* _TASK DESCRIPTION_:
Using the records below, transcribe word for word the stretch from the line that contains "inCNext : Option (List Int) := none" through the line that contains "until decided -/", both end lines included, and nothing else.

━━━ DATA SHOWN ━━━

-- ==== Sys2Proof/Machine/State.lean ====
section
/-! DEFINITION. The state of the KY-9 as plain data: the register store, the memories, the queue of waiting commands, and the state
beyond the registers that each chapter of the spec gives a block. Also the outcomes that stop a step, and State.reset. -/

namespace Sys2Proof.Machine

open Sys2Proof

/-! ### Register access, host port and command port (chapter 01) -/

/-- The guard sequencer of one block (R20). -/
inductive GuardState where
  | idle
  /-- ARMED: `m` wrote `v` to the primary at canonical address `reg`; the timer started at `start` elapsed ticks -/
  | armed (m : Master) (reg : Nat) (v : Word) (start : Nat)
  deriving DecidableEq, Repr

/-- A block's guard sequencer and the writes of other masters held back while it is ARMED (R20). -/
structure Guard where
  /-- the sequencer state (R20) -/
  st : GuardState := .idle
  /-- writes held back, oldest first (R20) -/
  held : List WriteReq := []
  deriving DecidableEq, Repr

/-- A result register, or the control part of a result FIFO (R22, R23). -/
structure Res where
  /-- the result's VALUE, up to 48 bits (R22, R23) -/
  value : Nat := 0
  /-- its SEQ (R22) -/
  seq : Nat := 0
  /-- FRESH (R22) -/
  fresh : Bool := false
  /-- a run is in progress, so that reads carry STALE (R22) -/
  busy : Bool := false
  deriving DecidableEq, Repr

/-- The copy of the dword at 8m + 4 that a 32-bit read of 8m captured for a master (R23). -/
structure Capture where
  /-- the master that read 8m (R23) -/
  m : Master
  /-- canonical address of the dword at 8m + 4 (R23) -/
  addr : Nat
  /-- the captured dword (R23) -/
  value : Word
  /-- SEQ of the captured result, whose FRESH clears when the copy is returned (R23) -/
  seq : Nat
  /-- elapsed ticks of the capture (R23) -/
  time : Nat
  deriving DecidableEq, Repr

/-- A result that a full result FIFO dropped in the present fabric cycle: it is stored after all if a pop falls in the same cycle
(R401). -/
structure Spill where
  /-- address of the FIFO's first dword -/
  fifo : Nat
  /-- fabric cycle of the store -/
  cycle : Nat
  /-- its VALUE, its time and its data -/
  value : Nat
  ts : Nat := 0
  data : List Word := []
  /-- fields the drop moves, as they stood before it -/
  marks : List (Fld × Nat)
  /-- number of the event the drop raised -/
  event : Nat
  deriving DecidableEq, Repr

/-- The operation the command port runs (R30). -/
structure CmdRun where
  /-- latched OPCODE (R30) -/
  opcode : Nat
  /-- who started it (R30) -/
  owner : Master
  /-- latched SYS_CMD_ARG0–7 (R30) -/
  args : List Word
  /-- latched SYS_CMD_DATA (R30) -/
  data : List Word
  /-- elapsed ticks at its start (R30) -/
  start : Nat
  /-- RESULT code and SYS_CMD_RES0–3 the operation has come to, none while it works (R30, R403) -/
  outcome : Option (Nat × List Word) := none
  deriving DecidableEq, Repr

/-- The PCIe endpoint beyond its registers (R25–R29, R386). -/
structure HostPort where
  /-- non-posted requests in flight, oldest first (R26) -/
  np : List NpReq := []
  /-- requests the requester holds back for want of non-posted credits, oldest first (R26) -/
  stalled : List NpReq := []
  /-- MSI-X function mask (R28) -/
  funcMask : Bool := false
  /-- elapsed ticks of the latest release of PERST_N (R386) -/
  perstAt : Nat := 0
  /-- the endpoint has stopped answering configuration requests with Retry Status (R386) -/
  cfgReady : Bool := false
  /-- the function is in D3hot, where it answers configuration requests only (R25) -/
  d3hot : Bool := false
  /-- base address in BAR0, a multiple of 16 MiB (R25) -/
  bar0 : Nat := 0
  deriving DecidableEq, Repr

/-! ### Yard (chapter 02) -/

/-- The yard beyond the YARD registers (R46–R56, R404). -/
structure YardSt where
  /-- period boundaries passed since reset: orders requests against boundaries (R48) -/
  bnd : Nat := 0
  /-- START held pending, with the boundary count at its write (R48) -/
  startPend : Option Nat := none
  /-- STOP or a module lock-out waits for the next boundary, with the boundary count at the request (R48) -/
  stopPend : Option Nat := none
  /-- a yard check runs (R48) -/
  checkRun : Bool := false
  /-- the running check is void (R404) -/
  checkVoid : Bool := false
  /-- CTB of the last period boundary, t_k (R46) -/
  tk : Nat := 0
  /-- HALF_US of the period in progress (R46) -/
  half : Nat := 10
  /-- period number at the entry to STOPPING (R48) -/
  stopK : Nat := 0
  deriving DecidableEq, Repr

/-! ### Stall link (chapter 03) -/

/-- A schedule or reference computed for a stall and ready to be sent (R64, R67). -/
structure Sched where
  /-- the period it is for (R64) -/
  period : Nat
  /-- a REF frame (R67) -/
  isRef : Bool := false
  /-- edge entries (R65) -/
  entries : List Nat := []
  /-- C4–C7 of a reference, as 16-bit patterns (R67) -/
  cmd : List Nat := []
  standby : Bool := false
  bypass : Bool := false
  resume : Bool := false
  prechg : Bool := false
  remove : Bool := false
  deriving DecidableEq, Repr

/-- Phases of an insertion (R94); `describe` waits for R91. -/
inductive InsPhase where
  | none | describe | configure | precharge | join
  deriving DecidableEq, Repr

/-- A stall's link beyond its record (R69, R90, R94, R95). -/
structure LinkS where
  /-- an uplink of the period in progress has been accepted (R69) -/
  acc : Bool := false
  /-- that uplink shows SCHED_REJ, SCHED_LATE or SCHED_CRC (R90) -/
  bad : Bool := false
  /-- periods in a row, up to now, with an accepted uplink (R90) -/
  run : Nat := 0
  /-- periods of the link faults, newest first (R90) -/
  faults : List Nat := []
  /-- LK_CFG as sampled at the last period boundary (R89) -/
  cfg : Nat := 0x0103E808
  /-- phase of an insertion (R94) -/
  phase : InsPhase := .none
  /-- elapsed ticks of the last configuration write, or of the start of precharge (R94) -/
  at0 : Nat := 0
  /-- the configuration writes have ended (R94) -/
  written : Bool := false
  /-- M0 at the start of precharge (R94) -/
  v0 : Int := 0
  /-- precharge periods passed: n of the ramp (R94) -/
  n : Nat := 0
  /-- accepted uplinks in a row within 0.02 per unit of the arm mean (R94) -/
  near : Nat := 0
  /-- removal schedules left to send, none when no removal runs (R95) -/
  removal : Option Nat := none
  /-- the schedule or reference ready to leave (R77) -/
  ready : Option Sched := none
  deriving DecidableEq, Repr

/-- What a management request is for (R91, R92). -/
inductive MPurpose where
  /-- NODE_PATH of the node being enumerated -/
  | path
  /-- descriptor dword `j` -/
  | desc (j : Nat)
  /-- PORT_DLY of port `p` -/
  | portDly (p : Nat)
  | portUp
  /-- a configuration write of stall `i`; the last is CONFIGURED -/
  | config (i : Nat) (last : Bool)
  /-- NODE_PAIR of a relay -/
  | relay
  deriving DecidableEq, Repr

/-- A management request (R70, R71). -/
structure MReq where
  path : Nat
  wr : Bool
  addr : Nat
  data : Nat
  why : MPurpose
  /-- transmissions made (R71) -/
  tries : Nat := 0
  deriving DecidableEq, Repr

/-- An outstanding request: its TAG and the elapsed ticks of its last block (R71). -/
structure MOut where
  req : MReq
  tag : Nat
  sent : Nat
  deriving DecidableEq, Repr

/-- A node under enumeration: path, depth, and the delay of its link, 1/64 tick (R91). -/
structure EnumNode where
  path : Nat
  depth : Nat
  /-- what its D_path holds beyond the lane's first hop, 1/64 tick -/
  below : Nat
  deriving DecidableEq, Repr

/-- The enumeration of a lane or of one path (R91). -/
structure EnumJob where
  /-- the whole lane, rather than the path of one stall -/
  whole : Bool
  /-- the path asked for, where it is one -/
  path : Nat := 0
  /-- nodes to do -/
  todo : List EnumNode := []
  /-- the node in hand -/
  cur : Option EnumNode := none
  /-- period boundaries waited for TIME_LOCK, none once the reads run (R91 step 2) -/
  waited : Option Nat := none
  /-- descriptor dwords read -/
  desc : List Nat := []
  /-- port delays read -/
  ports : List Nat := []
  /-- paths found -/
  found : List Nat := []
  deriving DecidableEq, Repr

/-- A node an enumeration found: its path, what its D_path holds beyond the lane's first hop, 1/64 tick, and its descriptor, empty where the last
job that asked for the node did not find it (R91). -/
structure FoundNode where
  path : Nat
  below : Nat
  desc : List Nat
  deriving DecidableEq, Repr

/-- A lane's management and enumeration (R71, R91). -/
structure LinkLane where
  /-- requests waiting to be sent, first in, first out -/
  queue : List MReq := []
  /-- requests outstanding, at most one per path (R71) -/
  out : List MOut := []
  /-- next TAG (R70) -/
  tag : Nat := 0
  job : Option EnumJob := none
  /-- enumerations waiting: none for the whole lane, some i for stall i's path (R91) -/
  wait : List (Option Nat) := []
  /-- paths of the relays found on the lane (R92) -/
  relays : List Nat := []
  /-- the nodes found on the lane (R91) -/
  nodes : List FoundNode := []
  /-- the uplink cut-off of the period in progress has passed (R76) -/
  cut : Bool := false
  deriving DecidableEq, Repr

/-! ### Lanes (chapter 04) -/

/-- A lane beyond its LANE registers (R98–R112). -/
structure LaneX where
  /-- elapsed ticks at the entry to the present STATE (R102) -/
  at0 : Nat := 0
  /-- TRAIN was entered from RELOCK, so that the present rate is measured first (R103) -/
  fromRelock : Bool := false
  /-- electrical parts of TX_LAT and RX_LAT, 1/64 tick (R98) -/
  txEl : Nat := 0
  /-- electrical part of RX_LAT, 1/64 tick (R98) -/
  rxEl : Nat := 0
  /-- settings of the row in use as applied on the wire (R105) -/
  rowWord : Word := 0
  /-- LANE_ERRCFG as in effect since the last marker interval began (R111) -/
  errCfg : Word := 0x1003E804
  /-- elapsed ticks of the lane faults, newest first (R111) -/
  faults : List Nat := []
  /-- AM_COUNT of the last marker received, none before the first since block lock (R100) -/
  marker : Option Nat := none
  /-- invalid headers in the marker interval in progress (R101) -/
  invalid : Nat := 0
  /-- next ECHO_SEQ (R72) -/
  echoSeq : Nat := 0
  /-- echoes not yet answered or lost: ECHO_SEQ and elapsed ticks at departure, oldest first (R108) -/
  echoOut : List (Nat × Nat) := []
  /-- elapsed ticks of the last echo interval's start (R108) -/
  echoAt : Nat := 0
  /-- echoes accepted since entry to DELAY (R102) -/
  accepted : Nat := 0
  /-- echoes lost in a row since entry to DELAY (R102) -/
  lost : Nat := 0
  /-- the last 8 raw values, newest first, each twice the one-way delay in 1/64 tick (R108) -/
  raw : List Nat := []
  /-- the filtered delay differs from LANE_DLY by more than 1 ns (R108) -/
  stepOver : Bool := false
  /-- elapsed time, in 1/10 tick, at which the last block of the last frame or ECHO sent has left (R61) -/
  txFree10 : Nat := 0
  /-- markers sent since training, up to `amAt10` (R99) -/
  amCount : Nat := 0
  /-- elapsed time, in 1/10 tick, up to which sent markers have been counted (R99) -/
  amAt10 : Nat := 0
  /-- elapsed ticks at which the measurement of the present rate began (R103) -/
  measAt : Nat := 0
  /-- elapsed ticks at which block lock was first there during that measurement (R103) -/
  lockAt : Option Nat := none
  /-- the blocks received of a frame that is not complete, its control block first (R59) -/
  rx : List (BitVec 64) := []
  deriving DecidableEq, Repr

/-! ### Timed edges (chapter 05) -/

/-- What a stall is sent for the next period, fixed at the reload edge (R119). -/
inductive EKind where
  /-- nothing -/
  | none
  | coast | active
  /-- FAULTED: BYPASS = 1 -/
  | closed
  | removing | precharge
  deriving DecidableEq, Repr

/-- The synthesiser's record of what it has sent to a stall (R117, R124, R126, R129, R132, R134). Leg states: 0 off, 1 upper,
2 lower. -/
structure Hist where
  /-- state of L0–L5 after the last sent entries, carried ones included -/
  legs : List Nat := [0, 0, 0, 0, 0, 0]
  /-- CTB at which each leg's switch last turned off -/
  offAt : List (Option Nat) := [none, none, none, none, none, none]
  /-- switch of each leg last turned on -/
  lastOn : List Nat := [0, 0, 0, 0, 0, 0]
  /-- entries carried into the next period: CTB, leg, state (R134) -/
  carried : List (Nat × Nat × Nat) := []
  /-- L0 and L1 of the bridge before swap and inversion -/
  l0 : Nat := 0
  l1 : Nat := 0
  /-- the leg that did not move on entering +1 or −1 (R126) -/
  zeroLeg : Nat := 0
  /-- φ, D1 and D2 as applied (R129) -/
  phi : Q := {}
  d1 : Q := {}
  d2 : Q := {}
  /-- the isolation legs ran in the last sent period (R129) -/
  isoOn : Bool := false
  /-- C0 as sampled at the last carrier vertex (R124) -/
  pscM : Int := 0
  /-- L0 and L1 stay lower until the first vertex (R124, R142) -/
  wait : Bool := true
  /-- BYPASS as last sent (R119) -/
  byp : Bool := false
  deriving DecidableEq, Repr

/-- A stall in the edge synthesiser (R117–R142). -/
structure EdgeS where
  kind : EKind := .none
  /-- the record of what has been sent -/
  sent : Hist := {}
  /-- the record as it will stand once the schedule computed last has been sent -/
  next : Option Hist := none
  /-- C0–C15 as taken at the stall's ready mark for the schedule in hand, and for the one after it (R117, R141) -/
  inC : Option (List Int) := none
  inCNext : Option (List Int) := none
  /-- A0 as taken at its arm's ready mark likewise -/
  inA : Option Int := none
  inANext : Option Int := none
  deriving DecidableEq, Repr

/-- An arm in the edge synthesiser (R125, R127). -/
structure EdgeA where
  /-- A0 of the last NLM period, none after coasting -/
  r0 : Option Int := none
  /-- A0 the changes of the next period were decided with, none until decided -/
  r1 : Option Int := none
  /-- bridge changes of the next period: stall, CTB, state −1, 0 or +1 -/
  plan : List (Nat × Nat × Int) := []
  /-- how many changes were deferred in deciding them -/
  defers : Nat := 0
  /-- the bridges as sent when the changes were first decided: stall, state -/
  bridges : List (Nat × Int) := []
  deriving DecidableEq, Repr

━━━

* _REPLY TO THE TASK_:
  inCNext : Option (List Int) := none
  /-- A0 as taken at its arm's ready mark likewise -/
  inA : Option Int := none
  inANext : Option Int := none
  deriving DecidableEq, Repr

/-- An arm in the edge synthesiser (R125, R127). -/
structure EdgeA where
  /-- A0 of the last NLM period, none after coasting -/
  r0 : Option Int := none
  /-- A0 the changes of the next period were decided with, none until decided -/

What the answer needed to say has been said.